In the first half of the 20th century, several Western explorers made celebrated journeys to the city, including William Montgomery McGovern, Francis Younghusband, Alexandra David-Néel, and Heinrich Harrer. Lhasa was the centre of Tibetan Buddhism as nearly half of its population were monks, Though this figure may include monks from surrounding monasteries who travelled to Lhasa for various celebrations and were not ordinarily resident there.

The majority of the pre-1950 Chinese population of Lhasa were merchants and officials. In the Lubu section of Lhasa, the inhabitants were descendants of Chinese vegetable farmers, some of whom married Tibetan wives. They came to Lhasa in the 1840s–1860s after a Chinese official was appointed to the position of Amban.

According to one writer, the population of the city was about 10,000, with some 10,000 monks at Drepung and Sera monasteries in 1959. Hugh Richardson, on the other hand, puts the population of Lhasa in 1952, at "some 25,000–30,000—about 45,000–50,000 if the population of the great monasteries on its outskirts be included."

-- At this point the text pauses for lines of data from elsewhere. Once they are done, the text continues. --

-- ==== Sys2Proof/Machine/Power.lean ====
section
/-!
DEFINITION. The power block and the time block: sensor and power samples, the current arbiter, the fast throttle, `time`, collective slack
control (R444, R449 to R457, R476).
-/

namespace Sys2Proof.Machine

open Sys2Proof

def State.modPower (s : State) (f : Power → Power) : State := { s with power := f s.power }
/-- What falls at multiples of 10,000 ns is due again 10,000 ns after the instant that it has fallen at. -/
def State.next10 (s : State) (row : Instr) : State := s.at (s.arg 0 + 10000) row [s.arg 0 + 10000]

/-! ## Samples -/

/-- SENSOR_SAMPLE: its instant. Every sensor is sampled; the registers take the sample at the tick of the same instant (R444). -/
def execSensorSample (s : State) : Host.Outcome State Fault Refusal := happen ({ s with sampled := some s.seq }.next10 .sensorSample)

/-- CURRENT is raised at the Iluet. -/
def State.current (s : State) (info : Nat) : State := s.raise .iluet cCURRENT (n64 info)

/-- The arbiter's step at a power of `p` watts: the first row of R451 that holds. -/
def State.arbiterStep (s : State) (p : Nat) : State :=
  let w := s.power
  let s := s.modPower (fun w => { w with power := p })
  if w.high < p ∧ 0 < w.scale then
    let a := w.scale - w.step
    let s := s.modPower (fun w => { w with scale := a })
    if a = 0 then s.current 2 else s
  else if w.high < p then
    ((List.range 512).filter (fun c => (s.partOfCol c).isSome)).foldl (init := s) fun s c =>
      s.setThrottle c (s.col c).thrFw (min 15 ((s.col c).thrArb + 1))
  else if p < w.low ∧ s.cols.any (fun e => 0 < e.2.thrArb) then
    ((s.cols.filter (fun e => 0 < e.2.thrArb)).map (·.1)).foldl (init := s) fun s c =>
      s.setThrottle c (s.col c).thrFw ((s.col c).thrArb - 1)
  else if p < w.low ∧ w.scale < 256 then s.modPower (fun x => { x with scale := min 256 (w.scale + w.step) })
  else s

/-- ARBITER_SAMPLE: its instant. The module's power is a free reading (log 10). -/
def execArbiterSample (s : State) : Host.Outcome State Fault Refusal :=
  happen ((s.arbiterStep (Config.sensor s.seq (2 ^ 20) % 2 ^ 16)).next10 .arbiterSample)

/-! ## The fast throttle (R452) -/

/-- A source asserts the fast throttle for a time: latches set, CURRENT is raised, and within 1 µs the clocks are divided. -/
def State.fastAssert (s : State) (pin : Bool) (ns : Nat) : State :=
  let s := s.modPower fun p =>
    if pin then { p with pin := true, lpin := true, pinEnd := Nat.max p.pinEnd (s.time + ns) }
    else { p with sense := true, lsense := true, senseEnd := Nat.max p.senseEnd (s.time + ns) }
  let s := s.current (if pin then 1 else 0)
  let s := if s.power.act && s.power.drain.isNone then s else s.askRatio 2 1 (Config.lapse s.seq % 501)
  s.at (s.time + ns) .fastThrottleRelease []

/-- FTHR_N_ASSERT: for how many ns the pin is held low; less than 100 ns asserts nothing. -/
def execFthrNAssert (s : State) : Host.Outcome State Fault Refusal :=
  happen (if s.arg 0 < 100 then s else s.fastAssert true (s.arg 0))
/-- CURRENT_SENSE_ASSERT: for how many ns the current exceeds its value. -/
def execCurrentSenseAssert (s : State) : Host.Outcome State Fault Refusal := happen (s.fastAssert false (s.arg 0))

/-- FAST_THROTTLE_RELEASE: a source may have cleared; when both have been clear for FT.CTL.hold µs the clocks return (R452). -/
def execFastThrottleRelease (s : State) : Host.Outcome State Fault Refusal :=
  let p := s.power
  let pin := p.pin && s.time < p.pinEnd
  let sense := p.sense && s.time < p.senseEnd
  let now : Bool := (p.pin || p.sense) && !pin && !sense
  let p := { p with pin := pin, sense := sense, clearAt := if now then s.time else p.clearAt }
  let s := { s with power := p }
  let due := p.clearAt + 1000 * (max 1 p.hold)
  if pin || sense then happen s
  else if s.time < due then happen (if now then s.lookRelease else s)
  else if p.act then happen (s.askRatio 2 0 0)
  else happen s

===Contemporary demographics===
The total population of Lhasa Prefecture-level City is 521,500 (including known migrant population but excluding military garrisons). Of this, 257,400 are in the urban area (including a migrant population of 100,700), while 264,100 are outside. Nearly half of Lhasa Prefecture-level City's population lives in Chengguan District, which is the administrative division that contains the urban area of Lhasa (i.e. the actual city).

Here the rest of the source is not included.